### Material provided
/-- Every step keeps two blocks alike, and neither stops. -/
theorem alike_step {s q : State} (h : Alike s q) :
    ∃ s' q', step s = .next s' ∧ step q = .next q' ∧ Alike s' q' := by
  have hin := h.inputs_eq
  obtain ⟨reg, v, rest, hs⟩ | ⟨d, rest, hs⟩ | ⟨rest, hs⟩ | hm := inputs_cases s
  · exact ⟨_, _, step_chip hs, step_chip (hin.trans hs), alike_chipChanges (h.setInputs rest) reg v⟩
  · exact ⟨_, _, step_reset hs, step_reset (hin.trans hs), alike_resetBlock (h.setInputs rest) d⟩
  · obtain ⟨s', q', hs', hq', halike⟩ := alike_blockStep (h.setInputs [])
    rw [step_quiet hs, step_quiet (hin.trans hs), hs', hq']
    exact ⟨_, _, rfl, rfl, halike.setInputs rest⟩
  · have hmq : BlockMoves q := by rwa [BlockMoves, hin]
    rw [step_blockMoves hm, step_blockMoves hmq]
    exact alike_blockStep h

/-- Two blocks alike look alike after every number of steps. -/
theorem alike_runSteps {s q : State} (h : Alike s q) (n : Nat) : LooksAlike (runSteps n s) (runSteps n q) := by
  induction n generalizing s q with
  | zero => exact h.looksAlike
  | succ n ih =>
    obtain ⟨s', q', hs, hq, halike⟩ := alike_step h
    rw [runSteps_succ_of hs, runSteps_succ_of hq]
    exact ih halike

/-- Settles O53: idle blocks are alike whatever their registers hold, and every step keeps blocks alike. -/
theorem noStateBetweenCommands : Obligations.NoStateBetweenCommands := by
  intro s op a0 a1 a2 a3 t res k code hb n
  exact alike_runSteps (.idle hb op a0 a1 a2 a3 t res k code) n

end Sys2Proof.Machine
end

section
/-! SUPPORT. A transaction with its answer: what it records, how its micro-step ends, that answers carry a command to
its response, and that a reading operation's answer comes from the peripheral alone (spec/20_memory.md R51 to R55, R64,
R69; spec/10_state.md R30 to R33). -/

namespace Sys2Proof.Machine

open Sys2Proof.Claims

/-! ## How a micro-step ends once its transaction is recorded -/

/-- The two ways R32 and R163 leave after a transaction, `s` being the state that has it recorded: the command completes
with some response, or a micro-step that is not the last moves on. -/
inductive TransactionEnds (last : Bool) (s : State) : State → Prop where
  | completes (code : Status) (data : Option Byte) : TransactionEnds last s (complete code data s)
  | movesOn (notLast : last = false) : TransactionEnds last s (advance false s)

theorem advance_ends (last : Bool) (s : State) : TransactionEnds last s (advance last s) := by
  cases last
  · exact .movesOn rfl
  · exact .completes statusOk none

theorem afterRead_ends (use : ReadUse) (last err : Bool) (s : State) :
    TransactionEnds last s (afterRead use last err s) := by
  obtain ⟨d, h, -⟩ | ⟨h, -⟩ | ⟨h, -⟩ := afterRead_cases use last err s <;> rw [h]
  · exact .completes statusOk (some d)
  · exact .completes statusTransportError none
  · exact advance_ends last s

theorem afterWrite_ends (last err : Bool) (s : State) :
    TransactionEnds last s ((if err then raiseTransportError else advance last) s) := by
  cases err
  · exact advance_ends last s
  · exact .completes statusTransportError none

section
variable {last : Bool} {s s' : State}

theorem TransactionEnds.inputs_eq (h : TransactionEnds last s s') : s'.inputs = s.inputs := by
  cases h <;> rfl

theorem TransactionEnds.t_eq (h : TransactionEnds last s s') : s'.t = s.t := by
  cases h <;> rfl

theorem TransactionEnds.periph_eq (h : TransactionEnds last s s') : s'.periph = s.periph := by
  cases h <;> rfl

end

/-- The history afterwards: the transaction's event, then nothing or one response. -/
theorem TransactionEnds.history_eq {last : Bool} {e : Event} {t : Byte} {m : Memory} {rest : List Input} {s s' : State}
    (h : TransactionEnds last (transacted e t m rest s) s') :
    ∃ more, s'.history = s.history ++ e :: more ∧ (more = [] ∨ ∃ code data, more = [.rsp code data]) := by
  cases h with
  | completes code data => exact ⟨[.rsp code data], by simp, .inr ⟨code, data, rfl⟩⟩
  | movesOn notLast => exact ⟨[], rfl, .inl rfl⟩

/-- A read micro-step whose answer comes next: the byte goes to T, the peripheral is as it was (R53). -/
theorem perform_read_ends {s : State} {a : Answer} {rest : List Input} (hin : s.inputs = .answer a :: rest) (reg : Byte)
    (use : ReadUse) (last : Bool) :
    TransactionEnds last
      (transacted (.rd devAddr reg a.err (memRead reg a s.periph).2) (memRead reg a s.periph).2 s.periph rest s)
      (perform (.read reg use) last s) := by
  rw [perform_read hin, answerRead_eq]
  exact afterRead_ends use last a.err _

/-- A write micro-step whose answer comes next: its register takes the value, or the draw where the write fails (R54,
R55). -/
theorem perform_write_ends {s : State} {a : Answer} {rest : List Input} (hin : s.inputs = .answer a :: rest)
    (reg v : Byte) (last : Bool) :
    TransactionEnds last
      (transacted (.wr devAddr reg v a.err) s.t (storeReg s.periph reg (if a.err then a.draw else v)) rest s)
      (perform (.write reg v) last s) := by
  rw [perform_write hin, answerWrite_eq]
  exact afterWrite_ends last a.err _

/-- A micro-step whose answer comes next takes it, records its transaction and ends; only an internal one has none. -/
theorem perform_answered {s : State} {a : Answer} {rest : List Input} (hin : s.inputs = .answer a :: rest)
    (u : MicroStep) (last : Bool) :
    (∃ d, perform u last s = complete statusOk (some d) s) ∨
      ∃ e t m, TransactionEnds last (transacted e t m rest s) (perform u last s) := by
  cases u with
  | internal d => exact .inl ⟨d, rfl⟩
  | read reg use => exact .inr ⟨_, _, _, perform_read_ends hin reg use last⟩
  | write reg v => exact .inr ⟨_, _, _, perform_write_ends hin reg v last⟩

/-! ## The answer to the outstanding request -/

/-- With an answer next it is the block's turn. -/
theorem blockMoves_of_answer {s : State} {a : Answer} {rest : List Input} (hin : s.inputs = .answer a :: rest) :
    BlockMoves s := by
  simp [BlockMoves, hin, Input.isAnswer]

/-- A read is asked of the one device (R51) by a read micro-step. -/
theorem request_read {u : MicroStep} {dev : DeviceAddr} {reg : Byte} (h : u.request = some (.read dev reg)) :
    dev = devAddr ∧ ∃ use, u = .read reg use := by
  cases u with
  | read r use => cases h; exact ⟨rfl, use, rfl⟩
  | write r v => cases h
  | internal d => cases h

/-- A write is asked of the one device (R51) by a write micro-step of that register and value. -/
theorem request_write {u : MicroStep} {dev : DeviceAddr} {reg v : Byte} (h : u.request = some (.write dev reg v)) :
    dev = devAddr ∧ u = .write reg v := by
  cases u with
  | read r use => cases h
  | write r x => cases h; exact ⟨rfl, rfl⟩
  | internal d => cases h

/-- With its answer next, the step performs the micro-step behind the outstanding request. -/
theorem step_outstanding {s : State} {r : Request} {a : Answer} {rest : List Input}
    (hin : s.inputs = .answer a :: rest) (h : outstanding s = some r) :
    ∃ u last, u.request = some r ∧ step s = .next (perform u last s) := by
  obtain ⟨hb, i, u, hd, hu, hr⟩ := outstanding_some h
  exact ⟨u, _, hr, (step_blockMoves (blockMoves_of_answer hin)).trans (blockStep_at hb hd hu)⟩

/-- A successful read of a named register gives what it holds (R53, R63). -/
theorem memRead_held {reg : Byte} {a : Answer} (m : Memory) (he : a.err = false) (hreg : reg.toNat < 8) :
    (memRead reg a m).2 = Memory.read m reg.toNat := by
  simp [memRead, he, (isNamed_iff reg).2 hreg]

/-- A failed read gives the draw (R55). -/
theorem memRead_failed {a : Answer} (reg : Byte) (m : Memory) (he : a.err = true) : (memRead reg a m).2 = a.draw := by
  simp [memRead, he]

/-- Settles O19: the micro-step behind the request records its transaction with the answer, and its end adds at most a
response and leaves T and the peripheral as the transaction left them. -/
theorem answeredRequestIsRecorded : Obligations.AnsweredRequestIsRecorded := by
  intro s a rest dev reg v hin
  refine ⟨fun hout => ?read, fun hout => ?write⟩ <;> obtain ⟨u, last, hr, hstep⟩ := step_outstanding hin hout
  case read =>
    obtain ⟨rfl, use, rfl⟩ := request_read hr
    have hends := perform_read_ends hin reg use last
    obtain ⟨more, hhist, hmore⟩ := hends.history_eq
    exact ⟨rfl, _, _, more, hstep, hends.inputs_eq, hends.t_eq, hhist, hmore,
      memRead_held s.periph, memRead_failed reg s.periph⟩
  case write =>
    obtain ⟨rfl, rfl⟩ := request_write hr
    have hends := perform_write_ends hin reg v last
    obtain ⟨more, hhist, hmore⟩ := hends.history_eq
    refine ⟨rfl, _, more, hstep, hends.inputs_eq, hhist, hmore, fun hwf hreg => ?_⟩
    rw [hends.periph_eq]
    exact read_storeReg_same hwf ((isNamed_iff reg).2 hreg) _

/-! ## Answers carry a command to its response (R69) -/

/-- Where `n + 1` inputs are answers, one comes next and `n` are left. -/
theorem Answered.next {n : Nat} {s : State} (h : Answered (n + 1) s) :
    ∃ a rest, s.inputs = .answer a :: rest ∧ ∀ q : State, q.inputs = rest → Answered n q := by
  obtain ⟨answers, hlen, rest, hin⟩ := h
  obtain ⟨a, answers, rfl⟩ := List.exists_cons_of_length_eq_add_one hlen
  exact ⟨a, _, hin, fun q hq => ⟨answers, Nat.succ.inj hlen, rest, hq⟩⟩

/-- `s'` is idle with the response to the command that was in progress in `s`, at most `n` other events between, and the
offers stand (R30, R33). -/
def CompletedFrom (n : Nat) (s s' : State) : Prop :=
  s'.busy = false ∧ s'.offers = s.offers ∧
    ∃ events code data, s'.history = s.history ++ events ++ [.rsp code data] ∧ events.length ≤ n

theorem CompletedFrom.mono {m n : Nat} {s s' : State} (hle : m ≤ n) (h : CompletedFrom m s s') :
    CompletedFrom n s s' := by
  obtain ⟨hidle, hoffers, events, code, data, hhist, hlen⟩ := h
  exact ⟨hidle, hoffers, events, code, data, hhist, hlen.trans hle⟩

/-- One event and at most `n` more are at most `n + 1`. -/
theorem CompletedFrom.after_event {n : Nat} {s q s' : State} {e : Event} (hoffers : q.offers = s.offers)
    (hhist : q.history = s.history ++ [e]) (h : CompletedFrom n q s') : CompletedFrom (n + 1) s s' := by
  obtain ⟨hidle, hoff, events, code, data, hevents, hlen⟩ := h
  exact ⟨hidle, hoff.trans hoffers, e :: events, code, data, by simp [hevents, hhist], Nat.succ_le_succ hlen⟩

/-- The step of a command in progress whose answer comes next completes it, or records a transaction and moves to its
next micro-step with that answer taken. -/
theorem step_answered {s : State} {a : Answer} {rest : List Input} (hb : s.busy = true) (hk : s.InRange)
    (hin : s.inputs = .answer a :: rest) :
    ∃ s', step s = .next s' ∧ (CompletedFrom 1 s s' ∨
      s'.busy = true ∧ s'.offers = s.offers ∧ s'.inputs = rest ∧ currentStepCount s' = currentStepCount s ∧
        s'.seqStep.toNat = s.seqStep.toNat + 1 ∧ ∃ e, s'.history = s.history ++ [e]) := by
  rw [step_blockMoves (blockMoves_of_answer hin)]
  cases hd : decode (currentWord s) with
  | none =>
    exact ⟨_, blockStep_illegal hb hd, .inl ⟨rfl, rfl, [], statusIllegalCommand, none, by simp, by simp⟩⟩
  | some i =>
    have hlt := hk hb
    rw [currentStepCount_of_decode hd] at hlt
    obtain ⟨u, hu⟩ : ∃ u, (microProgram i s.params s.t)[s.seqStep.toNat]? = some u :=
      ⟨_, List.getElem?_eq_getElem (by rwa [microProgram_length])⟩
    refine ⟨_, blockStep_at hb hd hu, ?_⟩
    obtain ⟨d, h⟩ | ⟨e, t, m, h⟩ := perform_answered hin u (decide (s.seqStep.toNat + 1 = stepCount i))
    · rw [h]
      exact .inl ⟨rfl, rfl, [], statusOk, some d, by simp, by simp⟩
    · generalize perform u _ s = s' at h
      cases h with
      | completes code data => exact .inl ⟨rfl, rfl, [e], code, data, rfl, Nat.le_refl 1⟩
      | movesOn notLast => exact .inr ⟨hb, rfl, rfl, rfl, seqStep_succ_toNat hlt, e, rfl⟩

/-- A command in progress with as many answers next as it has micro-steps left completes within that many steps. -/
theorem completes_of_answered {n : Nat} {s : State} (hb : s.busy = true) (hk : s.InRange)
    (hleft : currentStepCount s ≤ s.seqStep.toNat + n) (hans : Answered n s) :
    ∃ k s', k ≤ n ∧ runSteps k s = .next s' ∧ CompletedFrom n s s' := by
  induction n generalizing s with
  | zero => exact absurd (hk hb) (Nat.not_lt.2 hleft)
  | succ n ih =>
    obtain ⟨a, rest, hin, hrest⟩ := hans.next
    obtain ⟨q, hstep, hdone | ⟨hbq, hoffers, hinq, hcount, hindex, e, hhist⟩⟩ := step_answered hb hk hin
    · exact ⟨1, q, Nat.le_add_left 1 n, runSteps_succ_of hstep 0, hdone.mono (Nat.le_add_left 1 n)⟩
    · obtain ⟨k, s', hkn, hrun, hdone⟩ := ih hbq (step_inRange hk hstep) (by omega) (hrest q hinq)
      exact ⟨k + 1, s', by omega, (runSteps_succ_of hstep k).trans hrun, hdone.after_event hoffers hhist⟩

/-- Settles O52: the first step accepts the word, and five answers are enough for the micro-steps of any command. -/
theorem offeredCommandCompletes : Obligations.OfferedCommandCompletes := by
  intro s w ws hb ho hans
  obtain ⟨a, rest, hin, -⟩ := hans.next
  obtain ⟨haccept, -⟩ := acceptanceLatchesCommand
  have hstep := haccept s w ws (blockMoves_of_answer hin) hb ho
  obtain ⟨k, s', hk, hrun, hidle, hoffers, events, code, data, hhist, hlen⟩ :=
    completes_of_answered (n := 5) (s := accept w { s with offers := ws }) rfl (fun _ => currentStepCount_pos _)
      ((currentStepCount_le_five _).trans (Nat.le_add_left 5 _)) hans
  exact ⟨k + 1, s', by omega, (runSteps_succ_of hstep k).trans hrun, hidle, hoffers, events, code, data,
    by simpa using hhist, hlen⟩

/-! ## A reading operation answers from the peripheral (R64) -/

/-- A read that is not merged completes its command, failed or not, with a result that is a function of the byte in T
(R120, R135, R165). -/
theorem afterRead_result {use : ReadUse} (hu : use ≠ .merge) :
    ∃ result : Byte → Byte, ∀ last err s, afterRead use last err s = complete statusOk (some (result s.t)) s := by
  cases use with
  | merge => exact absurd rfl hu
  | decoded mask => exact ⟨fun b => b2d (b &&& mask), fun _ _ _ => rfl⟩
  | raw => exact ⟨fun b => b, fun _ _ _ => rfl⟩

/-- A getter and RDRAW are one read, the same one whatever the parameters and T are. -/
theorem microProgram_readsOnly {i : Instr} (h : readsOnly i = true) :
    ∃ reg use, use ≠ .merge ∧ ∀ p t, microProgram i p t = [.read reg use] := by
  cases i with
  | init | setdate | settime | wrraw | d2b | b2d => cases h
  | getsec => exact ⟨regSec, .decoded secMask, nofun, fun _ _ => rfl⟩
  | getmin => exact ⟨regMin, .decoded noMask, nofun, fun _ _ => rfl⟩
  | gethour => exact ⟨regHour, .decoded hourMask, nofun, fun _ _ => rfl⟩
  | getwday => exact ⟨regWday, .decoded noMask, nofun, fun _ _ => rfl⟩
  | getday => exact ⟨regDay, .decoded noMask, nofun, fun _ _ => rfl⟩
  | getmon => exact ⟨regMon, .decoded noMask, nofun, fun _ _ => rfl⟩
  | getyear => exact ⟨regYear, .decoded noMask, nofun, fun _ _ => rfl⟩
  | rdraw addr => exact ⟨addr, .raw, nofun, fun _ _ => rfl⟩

### What the task asks
Retype only the stretch of lines above starting at the one with "s' ∧ CompletedFrom n s s' := by" and stopping at the one with "(R120, R135, R165). -/", exactly as written, with both kept.

### Solution below
    ∃ k s', k ≤ n ∧ runSteps k s = .next s' ∧ CompletedFrom n s s' := by
  induction n generalizing s with
  | zero => exact absurd (hk hb) (Nat.not_lt.2 hleft)
  | succ n ih =>
    obtain ⟨a, rest, hin, hrest⟩ := hans.next
    obtain ⟨q, hstep, hdone | ⟨hbq, hoffers, hinq, hcount, hindex, e, hhist⟩⟩ := step_answered hb hk hin
    · exact ⟨1, q, Nat.le_add_left 1 n, runSteps_succ_of hstep 0, hdone.mono (Nat.le_add_left 1 n)⟩
    · obtain ⟨k, s', hkn, hrun, hdone⟩ := ih hbq (step_inRange hk hstep) (by omega) (hrest q hinq)
      exact ⟨k + 1, s', by omega, (runSteps_succ_of hstep k).trans hrun, hdone.after_event hoffers hhist⟩

/-- Settles O52: the first step accepts the word, and five answers are enough for the micro-steps of any command. -/
theorem offeredCommandCompletes : Obligations.OfferedCommandCompletes := by
  intro s w ws hb ho hans
  obtain ⟨a, rest, hin, -⟩ := hans.next
  obtain ⟨haccept, -⟩ := acceptanceLatchesCommand
  have hstep := haccept s w ws (blockMoves_of_answer hin) hb ho
  obtain ⟨k, s', hk, hrun, hidle, hoffers, events, code, data, hhist, hlen⟩ :=
    completes_of_answered (n := 5) (s := accept w { s with offers := ws }) rfl (fun _ => currentStepCount_pos _)
      ((currentStepCount_le_five _).trans (Nat.le_add_left 5 _)) hans
  exact ⟨k + 1, s', by omega, (runSteps_succ_of hstep k).trans hrun, hidle, hoffers, events, code, data,
    by simpa using hhist, hlen⟩

/-! ## A reading operation answers from the peripheral (R64) -/

/-- A read that is not merged completes its command, failed or not, with a result that is a function of the byte in T
(R120, R135, R165). -/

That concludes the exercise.